Most AD implementations work on a graph representation of a functional tensor program, and many have limited expressivity and extensibility. Frameworks based on a define-by-run programming model (to support dynamic computation graphs) often lack the ability to perform full-program static analysis and optimizations, and make it hard to diagnose errors and target hardware accelerators ahead of time.

The Swift for TensorFlow project aims to provide best-in-class support for AD - including the best optimizations, best error messages in failure cases, and the most flexibility and expressivity. To achieve this, we built support for AD right into the Swift compiler. Additionally, since AD is important to the broader scientific and numerical computing communities, we decided to build AD as a generic feature that is completely orthogonal to the TensorFlow support - the TensorFlow Swift library computes gradients using the AD features of the Swift language itself.

Related work

Automatic differentiation has been a research topic in scientific computing and HPC for nearly half a century. Traditional tools such as OpenAD, TAPENADE and ADIFOR are tools that transform existing source code. There are many advanced techniques that improved the performance of derivatives written in FORTRAN, but these tools have not gained wide adoption in the machine learning community. More recent AD systems like Stalin∇ (pronounced Stalingrad, available in Scheme), DiffSharp (available in F#), and ad (available in Haskell) achieved good usability by integrating the differential operator into the language, and are equipped with a complete set of AD features (such as forward/reverse, nested AD, Hessians, Jacobians, directional derivatives and checkpointing). They combine AD closely with functional programming languages.
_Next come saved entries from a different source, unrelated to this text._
/-- A die link is lost: counted, failed at the third loss within 1 s, its alarm raised (R26 to R28). -/
def State.dieLost (s : State) (l : DieLink) : State :=
  if !s.bit (linkUpF l) then s
  else
    let ts := match l with
      | .field => 0 :: s.armedTens
      | .memory => [0]
    let old := s.pwr.d2d.get [] (dieIx l)
    let tags := (s.now :: recentMm s.now old).take 3
    let failed := decide (3 ≤ tags.length)
    let s1 := ((s.clrb (linkUpF l)).inc (linkLossF l)).updPwr fun k => { k with d2d := k.d2d.set [] (dieIx l) tags, retry := k.retry.set 0 (dieIx l) 0 }
    let s2 := if failed then s1.setb (linkFailF l) else s1
    let s3 := match l with
      | .field => s2.fieldLost
      | .memory => s2
    let s4 := s3.alarm ts 7 (dieIx l) 1 (s3.rd .PWR_D2D_STATUS) 0 s3.now
    if failed then s4.alarm ts 7 (dieIx l) 2 (s4.rd .PWR_D2D_STATUS) 0 s4.now else s4

/-- D2D_TRANSFER_RETRY: a CRC error is counted, once for each retry (log 119), and a count that reaches its largest value sets
crc_sat (R28, R51); a transfer retried four times loses the link (R26). Whether this retry is of the transfer that was retried
last is open (log 50). -/
def State.dieRetry (s : State) (l : DieLink) : State :=
  if !s.bit (linkUpF l) then s
  else
    let sat := decide (0xFFFE ≤ s.f F.PWR_D2D_STATUS.crc_err)
    let (s1, same) := ((s.inc F.PWR_D2D_STATUS.crc_err).setIf sat F.PWR_D2D_STATUS.crc_sat).freshBit
    let n := if same then s.pwr.retry.get 0 (dieIx l) + 1 else 1
    let s2 := s1.updPwr fun k => { k with retry := k.retry.set 0 (dieIx l) n }
    if 4 ≤ n then s2.dieLost l else s2

/-- The end of the 50 µs within which a lost link must retrain (R26). -/
def State.retrainDue (s : State) (l : DieLink) : Tag := (s.pwr.d2d.get [] (dieIx l)).headD s.now + 800000

/-- D2D_RETRAIN_DONE within 50 µs of the loss: the link carries transfers again; held leash events go out (R20, R26, R27, R117,
R344). -/
def State.dieRetrained (s : State) (l : DieLink) : State :=
  if s.bit (linkUpF l) || s.bit (linkFailF l) || s.pwr.mode != 1 || s.pwr.past || Tag.before (s.retrainDue l) s.now then s
  else
    let s1 := s.setb (linkUpF l)
    match l with
    | .field => s1.clockBack.releaseHeld
    | .memory => s1

/-- D2D_RETRAIN_TIMEOUT: 50 µs after its loss the link has failed (R26). -/
def State.dieFailed (s : State) (l : DieLink) : State :=
  if s.bit (linkUpF l) || s.bit (linkFailF l) || s.pwr.mode != 1 || s.pwr.past then s
  else s.atTag (s.retrainDue l) fun s =>
    let s1 := s.setb (linkFailF l)
    s1.alarm [0] 7 (dieIx l) 2 (s1.rd .PWR_D2D_STATUS) 0 s1.now

/-! ### Pace -/

/-- The core whose twins an island is, if it is one (R18). -/
def islandCore (i : Nat) : Option Nat :=
  if i < 48 then (if i % 12 = 2 ∨ i % 12 = 3 then some (8 + i / 12) else none)
  else if i < 56 then some (i - 48)
  else if i < 64 then some (i - 56)
  else none

/-- An island in Rest, or the unpowered island of the trailing twin of a host core that runs alone (R29, R435). -/
def State.resting (s : State) (i : Nat) : Bool := (decide (56 ≤ i ∧ i < 64) && !s.paired (i - 48)) || match islandCore i with
  | some c => (s.f F.PWR_STAT.rest).testBit c
  | none => false

/-- PWR_STAT.gov follows the islands that are powered and not in Rest (R435). -/
def State.showGov (s : State) : State :=
  s.putb F.PWR_STAT.gov ((List.range 101).all fun i => s.resting i || !s.nbit .PWR_PACE_STAT (i % 32) 0 (i / 32)) 

/-- A regulator output: between 550 mV and 900 mV in steps of 5 mV; which one is open (R434, log 20). -/
def State.freshReg (s : State) : State × Nat :=
  let (s1, v) := s.freshBelow 71
  (s1, 550 + 5 * v)

/-- PACE_WINDOW: a stride monitor measures a step of `ps` (R434, R435, R438). -/
def State.paceWindow (s : State) (i ps : Nat) : State :=
  if s.pwr.mode != 1 || s.resting i then s
  else
    let out := s.nbit .PWR_PACE_STAT (i % 32) 0 (i / 32)
    let s0 := s.updPwr fun k => { k with step := k.step.set 0 i (ps % 4096) }
    if out then
      let n := if 776 ≤ ps ∧ ps ≤ 824 then s.pwr.good.get 0 i + 1 else 0
      if n < 8 then s0.updPwr fun k => { k with good := k.good.set 0 i n }
      else
        let s1 := (s0.updPwr fun k => { k with good := k.good.set 0 i 0 }).putNbit .PWR_PACE_STAT (i % 32) false 0 (i / 32)
        s1.showGov
    else
      let n := if 824 < ps then s.pwr.slow.get 0 i + 1 else 0
      if n < 2 then s0.updPwr fun k => { k with slow := k.slow.set 0 i n }
      else
        let s1 := (s0.updPwr fun k => { k with slow := k.slow.set 0 i 0 }).putNbit .PWR_PACE_STAT (i % 32) true 0 (i / 32)
        let s2 := ((s1.putNbit .PWR_PACE_SEEN (i % 32) true 0 (i / 32)).inc F.PWR_PACE_CNT.loss).showGov
        let (s3, mv) := s2.freshReg
        s3.alarm [0] 14 i 1 (BitVec.ofNat 32 ps) (BitVec.ofNat 32 mv) s3.now

/-! ### Rest -/

/-- An unmasked fast source is pending (R442). -/
def State.fastPending (s : State) (c : Nat) : Bool :=
  (List.range 32).any fun n => (s.rd .INT_FAST c).getLsbD n && (s.rd .INT_PEND c).getLsbD n && !(s.rd .INT_MASK c).getLsbD n

/-- REST_ENTRY (R442, R450). -/
def State.restIn (s : State) (c : Nat) : State :=
  let busy := !(s.ctxsIn c 1).isEmpty || !(s.ctxsIn c 2).isEmpty || s.fastPending c || (s.core c).job.isSome || !(s.core c).queue.isEmpty
  if (s.core c).held || busy || (s.f F.PWR_STAT.rest).testBit c || s.pwr.mode != 1 || s.pwr.past then s
  else ((s.put F.PWR_STAT.rest (s.f F.PWR_STAT.rest ||| 2 ^ c)).showGov).trace 3

/-- REST_EXIT: a context is READY or an unmasked fast source is pending; the core takes a checkpoint before its first instruction
(R442, R450). -/
def State.restOut (s : State) (c : Nat) : State :=
  if (s.f F.PWR_STAT.rest).testBit c && (!(s.ctxsIn c 1).isEmpty || s.fastPending c) then
    let s1 := (s.put F.PWR_STAT.rest (s.f F.PWR_STAT.rest - 2 ^ c)).showGov
    let s2 := if s1.paired (corePair c) && !s1.recovering (corePair c) then s1.takeCkpt c false else s1
    s2.trace 3
  else s

/-! ### Entry into Den and Kennel -/

/-- A power-state record of the system log (R451) with a tag, and a trace record of class 0. -/
def State.pwrRecord (s : State) (src dst : Nat) (aborted : Bool) (cause lost : Word) (t : Tag) : State :=
  let w0 := 4 + src * 2 ^ 8 + dst * 2 ^ 11 + aborted.toNat * 2 ^ 14
  (s.stageRec 9 { a := BitVec.ofNat 32 w0, b := cause, c := lost, first := t, last := 0, key := 64 * slogDomain 4 0 }).trace 0 t

/-- A DEN or KENNEL command can be accepted (R443). -/
def State.denOk (s : State) : Bool :=
  (List.range 4).all (fun p =>
    (List.range 6).all fun a => !(s.axSt p a == 2 || s.axSt p a == 3 || s.axSt p a == 4 || s.axSt p a == 6) && !s.setRunning p a) &&
  (s.swapSt == 0 || s.swapSt == 4) && !s.bit F.MEM_NV_STAT.busy && s.f F.TEN_RST_STAT.busy == 0 && !s.bit F.PWR_STAT.busy &&
  s.pwr.mode == 1

/-- What an accepted entry does one tick after the command (R443): slots disarmed (R58), sensor supplies off, DMA channels stopped after
their bursts, Ethernet and CAN stopped, LEAVE on every UP link (R422). -/
def State.entryStarts (s : State) : State :=
  let s1 := (List.range 8).foldl (fun s n => (s.clrb F.PWR_SENS_CTL.en 0 n).sensOff n) s.slotsOff
  let s2 := ((List.range 32).foldl (fun s k => s.dmaStop k) s1).updNet fun n => { n with stopped := true }
  (List.range 4).foldl (fun s ln => s.leaveLink ln) s2

/-- A write to PWR_CMD: 1 DEN, 2 KENNEL (R443, R447, R451); the clock runs on to the next tick, in which the entry starts (log 1). -/
def State.pwrCmd (s : State) (c : Nat) : State × Wr :=
  if c = 0 then (s, .ok)
  else if c = 3 || !s.denOk then (s.setb F.PWR_STAT.refused, .err)
  else
    let t := c + 1
    let s1 := (((s.setb F.PWR_STAT.busy).clrb F.PWR_AO_CAUSE.den_to).updPwr fun k =>
      { k with target := some t, past := false, wake := false }).pwrRecord 0 t false 0 0 s.now
    ((s1.run 1).entryStarts, .ok)

/-- The marker that the always-on domain keeps of a loss of trace (R452). -/
def State.traceLost (s : State) : State :=
  if s.pwr.marker.isSome then s
  else
    ({ s with log := { s.log with trace := [], trcPort := [] } } : State).updPwr fun k =>
      { k with marker := some (s.f F.TRC_STAT.fill, s.now) }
Researchers in the deep learning community have built many library implementations of AD in Python and C++, including Autograd, TensorFlow, Pytorch, etc. Some of these libraries are implemented as a transformation on a standalone DSL (a graph) with a closed set of operators. Others are implemented using operator overloading directly on a subset of the source language. Although these libraries have gained wide adoption, the ones that leverage ahead-of-time AD do not expose an easy-to-use programming model, and the ones that have a friendlier programming model lack static analysis to perform more optimized AD.

Two recent projects (Tangent and Myia) based their AD upon source code transformation (SCT), a technique that was common in advanced AD systems before the deep learning era such as Stalin∇. Both tools parse a Python subset into ASTs and transform a function to its derivatives either in AST or in a functional IR. These two projects fall into a category in deep learning tools that was previously underexplored: ahead-of-time differentiation + "model as code", as shown in the following diagram (cite: Tangent). While these tools are pushing the boundaries of Python, other research projects like DLVM experimented with SCT AD directly on a compiler IR that's analogous to the Swift Intermediate Language (SIL).

Automatic differentiation approaches.

The horizontal axis of this diagram may remind people of the trade-offs between eager execution and graph building: In eager execution, the model is a subset of user code. In graph mode, the model is a data structure representing some code in a mini-language. The Graph Program Extraction technique combines the best of both worlds by reducing graphs to an implementation detail managed by the compiler. The vertical axis in the diagram adds a second dimension, Automatic Differentiation, where Swift achieves exactly the same by making AD a core feature of the language and the compiler.

How reverse-mode AD works

There are two main approaches to automatic differentiation: recording program execution at runtime and static analysis over the program ahead of time - the primary difference is interpretation vs. compilation. The define-then-run approaches are usually implemented as a computation graph transformation that is analogous to the source code transformation (SCT) technique in the AD literature, and the define-by-run approaches are usually implemented with operator overloading (OO).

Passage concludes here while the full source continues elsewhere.